*PROBLEM*.
Your answer should be every line of the records that contains the word "this".

Records from a dataset:
•••
-- ==== Sys2Proof/Laws/Operands.lean ====
section
/-! SUPPORT. Operand fields, the arithmetic of letter codes, the inverse wiring and the response words. -/

namespace Sys2Proof.Machine

/-! ### Operands -/

/-- An operand is the letter code of its number, when that is in 0..25. -/
theorem symOf?_eq_some {a : Operand} {x : Sym} : symOf? a = some x ↔ a.toNat = x.val := by
  unfold symOf?
  split
  · simp [Fin.ext_iff]
  · simp only [reduceCtorEq, false_iff]; omega

theorem symOf?_eq_none {a : Operand} : symOf? a = none ↔ 26 ≤ a.toNat := by
  unfold symOf?
  split <;> simp <;> omega

@[simp] theorem symBits_toNat (x : Sym) : (symBits x).toNat = x.val := by
  simp only [symBits, BitVec.toNat_ofNat]
  omega

@[simp] theorem symOf?_symBits (x : Sym) : symOf? (symBits x) = some x := by
  simp [symOf?_eq_some]

/-- An operand that is a letter code is the bits of that code. -/
theorem eq_symBits {a : Operand} {x : Sym} (h : a.toNat = x.val) : a = symBits x :=
  BitVec.eq_of_toNat_eq (by simp [h])

/-! ### Arithmetic mod 26 -/

theorem add26_val (a b : Sym) : (add26 a b).val = (a.val + b.val) % 26 := rfl

theorem sub26_val (a b : Sym) : (sub26 a b).val = (a.val + 26 - b.val) % 26 := rfl

@[simp] theorem sub26_add26 (a b : Sym) : sub26 (add26 a b) b = a := by
  apply Fin.ext; simp only [add26_val, sub26_val]; omega

@[simp] theorem add26_sub26 (a b : Sym) : add26 (sub26 a b) b = a := by
  apply Fin.ext; simp only [add26_val, sub26_val]; omega

theorem add26_one_ne (a : Sym) : add26 a 1 ≠ a := by
  intro h
  have := congrArg Fin.val h
  simp only [add26_val, Fin.val_one] at this
  omega

/-! ### The inverse wiring -/

theorem filter_allSyms_beq (j : Sym) : allSyms.filter (fun k => k == j) = [j] := by
  revert j; decide

/-- A test that one letter alone passes selects that letter. -/
theorem filter_allSyms_eq (p : Sym → Bool) (j : Sym) (hj : p j = true) (hu : ∀ k, p k = true → k = j) :
    allSyms.filter p = [j] := by
  rw [← filter_allSyms_beq j]
  congr 1
  funext k
  by_cases h : k = j
  · simp [h, hj]
  · have : p k ≠ true := fun hk => h (hu k hk)
    simp [h, this]

/-- `WINV[i][y]` is the index whose entry is `y`, for a wiring that is a bijection (40_rotor_stepping.md R101). -/
theorem winv?_eq_some {c : Config} {i : Fin 3} (h : Function.Bijective (c.w i).rd) {y j : Sym} :
    winv? c i y = some j ↔ (c.w i).rd j = y := by
  obtain ⟨k, hk⟩ := h.surjective y
  have : winv? c i y = some k := by
    unfold winv?
    rw [filter_allSyms_eq _ k (by simp [hk]) fun m hm => h.injective (by simpa [hk] using hm)]
  rw [this, Option.some_inj, ← hk]
  exact ⟨fun e => e ▸ rfl, fun e => (h.injective e).symm⟩

/-! ### Response words -/

theorem rspLetter_toNat (y : Sym) : (rspLetter y).toNat = y.val := by
  revert y; decide

@[simp] theorem rspSelection_none : rspSelection none = 0 := rfl

theorem rspSelection_some_toNat (l : Sym) : (rspSelection (some l)).toNat = 32 + l.val := by
  revert l; decide

theorem rspOffsets_toNat (o : Offsets) :
    (rspOffsets o).toNat = 1024 * o.o2.val + 32 * o.o1.val + o.o0.val := by
  simp only [rspOffsets, toNat_append_eq, symBits_toNat]
  simp
  omega

end Sys2Proof.Machine
end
•••
*RESPONSE*.
  simp only [add26_val, Fin.val_one] at this
    simp [h, this]
  rw [this, Option.some_inj, ← hk]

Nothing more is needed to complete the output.